Tabby with Replicas and a Reverse Proxy

· 3 min read

Tabby operates as a single process, typically utilizing resources from a single GPU.This setup is usually sufficient for a team of ~50 engineers. However, if you wish to scale this for a larger team, you'll need to harness compute resources from multiple GPUs. One approach to achieve this is by creating additional replicas of the Tabby service and employing a reverse proxy to distribute traffic among these replicas.

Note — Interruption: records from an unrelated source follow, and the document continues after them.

-- ==== Sys2Proof/Safety.lean ====
section
/-! DEFINITION. What the claims speak in: the legal ranges of the registers, the bounds of the internal state and the
invariant of spec/10_state.md R59. -/

namespace Sys2Proof.Machine

/-- A binary32 word that is no NaN and lies between two others by value. -/
abbrev within (lo hi w : Word) : Prop := isNaN w = false ∧ value lo ≤ value w ∧ value w ≤ value hi

/-- A control in [0.0, 1.0]. -/
abbrev inUnit (w : Word) : Prop := within posZero fOne w

/-- A binary32 word that is no NaN and lies in [0, hi) by value. -/
abbrev belowFrom0 (hi w : Word) : Prop := isNaN w = false ∧ 0 ≤ value w ∧ value w < value hi

/-- A comb feedback in the safe stable range [FB_MIN, FB_MAX] (R6, R59 f, R123). -/
abbrev stableFeedback (cfg : Config) (w : Word) : Prop := within cfg.fbMin cfg.fbMax w

/-- Every parameter register holds a legal stored value (R30 to R45, R59 a). -/
structure Params.Legal (cfg : Config) (p : Params) : Prop where
  roomsize : inUnit p.roomsize
  width : inUnit p.width
  dry : inUnit p.dry
  wet : inUnit p.wet
  playrate : inUnit p.playrate
  bcAmount : inUnit p.bcAmount
  bcLfoRate : within cfg.minLfoRate cfg.maxLfoRate p.bcLfoRate
  bcLfoDepth : inUnit p.bcLfoDepth
  decBits : p.decBits.toNat ≤ cfg.decMaxBits
  decRate : inUnit p.decRate
  fltCutoff : within cfg.filterMinFreq cfg.filterMaxFreq p.fltCutoff
  fltRes : within cfg.filterMinRes cfg.filterMaxRes p.fltRes
  fltLfoRate : within cfg.minLfoRate cfg.maxLfoRate p.fltLfoRate
  fltLfoDepth : inUnit p.fltLfoDepth

/-- Every listed word of a memory has an index below `len`. -/
abbrev Memory.below (len : Nat) (m : Memory) : Prop := ∀ p ∈ m.cells, p.1 < len

/-- Every memory of a lane is in canonical form. -/
structure Lane.MemoriesWf (l : Lane) : Prop where
  combs : ∀ k : Fin 8, l.combs[k].mem.wf
  aps : ∀ j : Fin 4, l.aps[j].mem.wf
  tail : l.tail.wf

/-- Every index of a lane is inside its memory, no memory holds a word beyond its length, and the hold counter is at
most MAX_HOLD (R48, R49, R52, R59 b and d). -/
structure Lane.Bounded (cfg : Config) (fs : BitVec 24) (l : Lane) : Prop where
  combIdx : ∀ k : Fin 8, l.combs[k].idx < (combLens cfg fs)[k]
  combMem : ∀ k : Fin 8, l.combs[k].mem.below (combLens cfg fs)[k]
  apIdx : ∀ j : Fin 4, l.aps[j].idx < (apLens cfg fs)[j]
  apMem : ∀ j : Fin 4, l.aps[j].mem.below (apLens cfg fs)[j]
  tailMem : l.tail.below cfg.tailLen
  dcnt : l.dcnt ≤ cfg.maxHold

/-- Every internal memory is in canonical form, in every state. -/
structure State.MemoriesWf (s : State) : Prop where
  lane0 : s.lane0.MemoriesWf
  lane1 : s.lane1.MemoriesWf

/-- What holds of an ACTIVE state (R59): (a) the parameters, (b) indices and positions, (c) phases, (d) hold counters,
(e) the envelope, and the accepted configuration (R27). -/
structure State.ActiveInv (cfg : Config) (s : State) : Prop where
  fsLow : cfg.fsMin ≤ s.fs.toNat
  fsHigh : s.fs.toNat ≤ cfg.fsMax
  nch : s.nch = 1#2 ∨ s.nch = 2#2
  params : s.params.Legal cfg
  lane0 : s.lane0.Bounded cfg s.fs
  lane1 : s.lane1.Bounded cfg s.fs
  tw : s.tw < cfg.tailLen
  trp : belowFrom0 (i2f cfg.tailLen) s.trp
  bcph : belowFrom0 fOne s.bcph
  flph : belowFrom0 fOne s.flph
  env : inUnit s.env

/-- What holds of an IDLE state: no block is open and the data registers are zero (R57, R300). -/
structure State.IdleInv (s : State) : Prop where
  rem : s.rem = 0#16
  numin : s.numin = 0#2
  numout : s.numout = 0#2
  in0 : s.in0 = 0#32
  in1 : s.in1 = 0#32
  out0 : s.out0 = 0#32
  out1 : s.out1 = 0#32

/-- The invariant of the block (R22, R57, R59). -/
structure State.Inv (s : State) : Prop where
  memories : s.MemoriesWf
  numin : s.numin.toNat ≤ 2
  numout : s.numout.toNat ≤ 2
  idle : s.life = .idle → s.IdleInv
  active : s.life = .active → s.ActiveInv fogpad

/-- Whether an operation is a read (R80). -/
def isReadInstr (i : Instr) : Bool := !i.line.write

/-- The register address of an operation (R84). -/
def instrAddr (i : Instr) : Nat := i.line.addr

end Sys2Proof.Machine
end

This guide assumes that you have a Linux machine with Docker, CUDA drivers, and the nvidia-container-toolkit already installed.

Let's dive in!

Creating the Caddyfile

Before configuring our services, we need to create a Caddyfile that will define how Caddy should handle incoming requests and reverse proxy them to Tabby:

Caddyfile
http://*:8080 {
handle_path /* {
reverse_proxy worker-0:8080 worker-1:8080
}
}

Note that we are assuming we have two GPUs in the machine; therefore, we should redirect traffic to two worker nodes.

Preparing the Model File

Now, execute the following Docker command to pre-download the model file:

docker run --entrypoint /opt/tabby/bin/tabby-cpu \
-v $HOME/.tabby:/data tabbyml/tabby \
download --model StarCoder-1B

Since we are only downloading the model file, we override the entrypoint to tabby-cpu to avoid the need for a GPU

Creating the Docker Compose File

Next, create a docker-compose.yml file to orchestrate the Tabby and Caddy services. Here is the configuration for both services:

docker-compose.yml
version: '3.5'

services:
worker-0:
restart: always
image: tabbyml/tabby
command: serve --model TabbyML/StarCoder-1B --device cuda
volumes:
- "$HOME/.tabby:/data"
deploy:
resources:
reservations:
devices:
- driver: nvidia
device_ids: ["0"]
capabilities: [gpu]

worker-1:
restart: always
image: tabbyml/tabby
command: serve --model TabbyML/StarCoder-1B --device cuda
volumes:
- "$HOME/.tabby:/data"
deploy:
resources:
reservations:
devices:
- driver: nvidia
device_ids: ["1"]
capabilities: [gpu]

web:
image: caddy
volumes:
- "./Caddyfile:/etc/caddy/Caddyfile:ro"
ports:
- "8080:8080"

Note that we have two worker nodes, and we are using the same model for both of them, with each assigned to a different GPU (0 and 1, respectively). If you have more GPUs, you can add more worker nodes and assign them to the available GPUs (remember to update the Caddyfile accordingly!).

Starting the Services

With the docker-compose.yml and Caddyfile configured, start the services using Docker Compose:

docker-compose up -d

Verifying the Setup

To ensure that Tabby is running correctly behind Caddy, execute a curl command against the health endpoint:

curl -L 'http://localhost:8080/v1/completions' \
-H 'Content-Type: application/json' \
-H 'Accept: application/json' \
-d '{
"language": "python",
"segments": {
"prefix": "def fib(n):\n ",
"suffix": "\n return fib(n - 1) + fib(n - 2)"
}
}'

The response should indicate that Tabby is healthy and ready to assist you with your coding tasks.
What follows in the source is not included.